• [Problem statement]:
Reproduce the full listing that appears beneath this instruction exactly.

• [Records]:

-- ==== Sys2Proof/Machine/Core.lean ====
section
/-! DEFINITION. The machine behind the host's interface. -/

def Sys2Proof.core : Host.Core :=
  { State := Sys2Proof.Machine.State, Fault := Sys2Proof.Machine.Fault,
    Refusal := Sys2Proof.Machine.Refusal, step := Sys2Proof.Machine.step,
    reset := Sys2Proof.Machine.State.reset }
end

• [Exercise response]:
-- ==== Sys2Proof/Machine/Core.lean ====
section
/-! DEFINITION. The machine behind the host's interface. -/

def Sys2Proof.core : Host.Core :=
  { State := Sys2Proof.Machine.State, Fault := Sys2Proof.Machine.Fault,
    Refusal := Sys2Proof.Machine.Refusal, step := Sys2Proof.Machine.step,
    reset := Sys2Proof.Machine.State.reset }
end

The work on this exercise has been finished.